Empirical Investigation of the Term Structure of Interest Rates Questions


Part 2 – Empirical Investigation of the Term Structure of Interest Rates

Step 1: Data

Download data on prices, times to maturity and coupon rates for SIX government bonds maturing in consecutive six-month intervals. Make sure that the accrued interest on the bonds, which you select, is as small as possible. Recall that Treasury bonds pay coupons either on the 15th of the month or on the last day of the month every six months. For example, if today’s date is June 5, 2020 and you decide to download data for your bonds today, the first bond on your list should mature on November 30, 2020, the second bond –on May 31, 2021, the third bond on November 30, 2021, etc. These bonds paid their coupons on May 31st, i.e. just five days ago. The accrued interest on these bonds is negligible and you can ignore it in your calculations. If you choose bonds that mature either on June 15th of any year or December 15th of any year, these bonds will pay their next coupon on June 15, 2020, i.e. in ten days. The accrued interest on these bonds is very large and cannot be ignored.

The best source of data for this project is Bloomberg. If you are unable to use Bloomberg, use Wall Street Journal data:


Step 2: Calculations

Using the bootstrapping method, calculate the first six elements of the term structure of interest rates. Remember, that US Treasury bonds pay semi-annual coupons and you need to adjust your calculations to take semi-annual coupons into account. The technique is exactly the same as with annual coupons, but your time period is six months. You will find semi-annual rates. Annualize the rates. In your report for this part of the LE. You essentially need to replicate the example in the video and the corresponding Excel file, posted on Bb.

Step 3: Deliverables:

For all deliverables you need to show formulas in symbols (not Excel formulas) as is done in lectures. Then show how you plug your data into these formulas. Write short verbal comments at the end of each step.

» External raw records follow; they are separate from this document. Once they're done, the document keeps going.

@[simp] theorem State.setV_v (x : Reg) (b : Byte) : (s.setV x b).v = s.v.set x.toNat b x.isLt := rfl
@[simp] theorem State.setV_pc (x : Reg) (b : Byte) : (s.setV x b).pc = s.pc := rfl
@[simp] theorem State.setV_i (x : Reg) (b : Byte) : (s.setV x b).i = s.i := rfl
@[simp] theorem State.setV_sp (x : Reg) (b : Byte) : (s.setV x b).sp = s.sp := rfl
@[simp] theorem State.setV_dt (x : Reg) (b : Byte) : (s.setV x b).dt = s.dt := rfl
@[simp] theorem State.setV_st (x : Reg) (b : Byte) : (s.setV x b).st = s.st := rfl
@[simp] theorem State.setV_hires (x : Reg) (b : Byte) : (s.setV x b).hires = s.hires := rfl
@[simp] theorem State.setV_exit (x : Reg) (b : Byte) : (s.setV x b).exit = s.exit := rfl
@[simp] theorem State.setV_beep (x : Reg) (b : Byte) : (s.setV x b).beep = s.beep := rfl
@[simp] theorem State.setV_displayUpdated (x : Reg) (b : Byte) : (s.setV x b).displayUpdated = s.displayUpdated := rfl
@[simp] theorem State.setV_executed (x : Reg) (b : Byte) : (s.setV x b).executed = s.executed := rfl
@[simp] theorem State.setV_latch (x : Reg) (b : Byte) : (s.setV x b).latch = s.latch := rfl
@[simp] theorem State.setV_mem (x : Reg) (b : Byte) : (s.setV x b).mem = s.mem := rfl
@[simp] theorem State.setV_fb (x : Reg) (b : Byte) : (s.setV x b).fb = s.fb := rfl
@[simp] theorem State.setV_keys (x : Reg) (b : Byte) : (s.setV x b).keys = s.keys := rfl
@[simp] theorem State.setV_rng (x : Reg) (b : Byte) : (s.setV x b).rng = s.rng := rfl
@[simp] theorem State.setV_cpuCum (x : Reg) (b : Byte) : (s.setV x b).cpuCum = s.cpuCum := rfl
@[simp] theorem State.setV_delayCum (x : Reg) (b : Byte) : (s.setV x b).delayCum = s.delayCum := rfl
@[simp] theorem State.setV_soundCum (x : Reg) (b : Byte) : (s.setV x b).soundCum = s.soundCum := rfl
@[simp] theorem State.setV_refreshCum (x : Reg) (b : Byte) : (s.setV x b).refreshCum = s.refreshCum := rfl
@[simp] theorem State.setV_prevTime (x : Reg) (b : Byte) : (s.setV x b).prevTime = s.prevTime := rfl
@[simp] theorem State.setV_curTime (x : Reg) (b : Byte) : (s.setV x b).curTime = s.curTime := rfl
@[simp] theorem State.setV_elapsed (x : Reg) (b : Byte) : (s.setV x b).elapsed = s.elapsed := rfl
@[simp] theorem State.setV_config (x : Reg) (b : Byte) : (s.setV x b).config = s.config := rfl
@[simp] theorem State.setV_params (x : Reg) (b : Byte) : (s.setV x b).params = s.params := rfl
@[simp] theorem State.setV_programImage (x : Reg) (b : Byte) : (s.setV x b).programImage = s.programImage := rfl
@[simp] theorem State.setV_clockMs (x : Reg) (b : Byte) : (s.setV x b).clockMs = s.clockMs := rfl
@[simp] theorem State.setV_keyLevel (x : Reg) (b : Byte) : (s.setV x b).keyLevel = s.keyLevel := rfl
@[simp] theorem State.setV_hostPlan (x : Reg) (b : Byte) : (s.setV x b).hostPlan = s.hostPlan := rfl
@[simp] theorem State.setV_ramDraws (x : Reg) (b : Byte) : (s.setV x b).ramDraws = s.ramDraws := rfl

@[simp] theorem State.setPc_v (a : Addr) : (s.setPc a).v = s.v := rfl
@[simp] theorem State.setPc_pc (a : Addr) : (s.setPc a).pc = a := rfl
@[simp] theorem State.setPc_i (a : Addr) : (s.setPc a).i = s.i := rfl
@[simp] theorem State.setPc_sp (a : Addr) : (s.setPc a).sp = s.sp := rfl
@[simp] theorem State.setPc_dt (a : Addr) : (s.setPc a).dt = s.dt := rfl
@[simp] theorem State.setPc_st (a : Addr) : (s.setPc a).st = s.st := rfl
@[simp] theorem State.setPc_hires (a : Addr) : (s.setPc a).hires = s.hires := rfl
@[simp] theorem State.setPc_exit (a : Addr) : (s.setPc a).exit = s.exit := rfl
@[simp] theorem State.setPc_beep (a : Addr) : (s.setPc a).beep = s.beep := rfl
@[simp] theorem State.setPc_displayUpdated (a : Addr) : (s.setPc a).displayUpdated = s.displayUpdated := rfl
@[simp] theorem State.setPc_executed (a : Addr) : (s.setPc a).executed = s.executed := rfl
@[simp] theorem State.setPc_latch (a : Addr) : (s.setPc a).latch = s.latch := rfl
@[simp] theorem State.setPc_mem (a : Addr) : (s.setPc a).mem = s.mem := rfl
@[simp] theorem State.setPc_fb (a : Addr) : (s.setPc a).fb = s.fb := rfl
@[simp] theorem State.setPc_keys (a : Addr) : (s.setPc a).keys = s.keys := rfl
@[simp] theorem State.setPc_rng (a : Addr) : (s.setPc a).rng = s.rng := rfl
@[simp] theorem State.setPc_cpuCum (a : Addr) : (s.setPc a).cpuCum = s.cpuCum := rfl
@[simp] theorem State.setPc_delayCum (a : Addr) : (s.setPc a).delayCum = s.delayCum := rfl
@[simp] theorem State.setPc_soundCum (a : Addr) : (s.setPc a).soundCum = s.soundCum := rfl
@[simp] theorem State.setPc_refreshCum (a : Addr) : (s.setPc a).refreshCum = s.refreshCum := rfl
@[simp] theorem State.setPc_prevTime (a : Addr) : (s.setPc a).prevTime = s.prevTime := rfl
@[simp] theorem State.setPc_curTime (a : Addr) : (s.setPc a).curTime = s.curTime := rfl
@[simp] theorem State.setPc_elapsed (a : Addr) : (s.setPc a).elapsed = s.elapsed := rfl
@[simp] theorem State.setPc_config (a : Addr) : (s.setPc a).config = s.config := rfl
@[simp] theorem State.setPc_params (a : Addr) : (s.setPc a).params = s.params := rfl
@[simp] theorem State.setPc_programImage (a : Addr) : (s.setPc a).programImage = s.programImage := rfl
@[simp] theorem State.setPc_clockMs (a : Addr) : (s.setPc a).clockMs = s.clockMs := rfl
@[simp] theorem State.setPc_keyLevel (a : Addr) : (s.setPc a).keyLevel = s.keyLevel := rfl
@[simp] theorem State.setPc_hostPlan (a : Addr) : (s.setPc a).hostPlan = s.hostPlan := rfl
@[simp] theorem State.setPc_ramDraws (a : Addr) : (s.setPc a).ramDraws = s.ramDraws := rfl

  1. Show how you convert annual coupon rates into semi-annual coupon payments in dollars.
  2. Show how to convert the ask price (you need to use the ask price for this project) from ticks into the dollar price.
  3. Create a time line (it will be a triangular table with each row showing cash flows of one bond).
  4. Show all your calculations for each of the six rates; include formulas and show how you plugged in your data into these formulas. You can use Equation Editor in Word to type any formula.
  5. Attach printouts with your data from Bloomberg or WSJ to your report as an Appendix.
  6. Using      Excel Chart menu, draw the graph of the term structure, with time periods      on the horizontal axis and term structure rates on the vertical axis. Is      the term structure currently increasing or decreasing? Discuss briefly.
  7. Briefly      comment on the information that the observed term structure implies for      economic conditions, as perceived by market participants.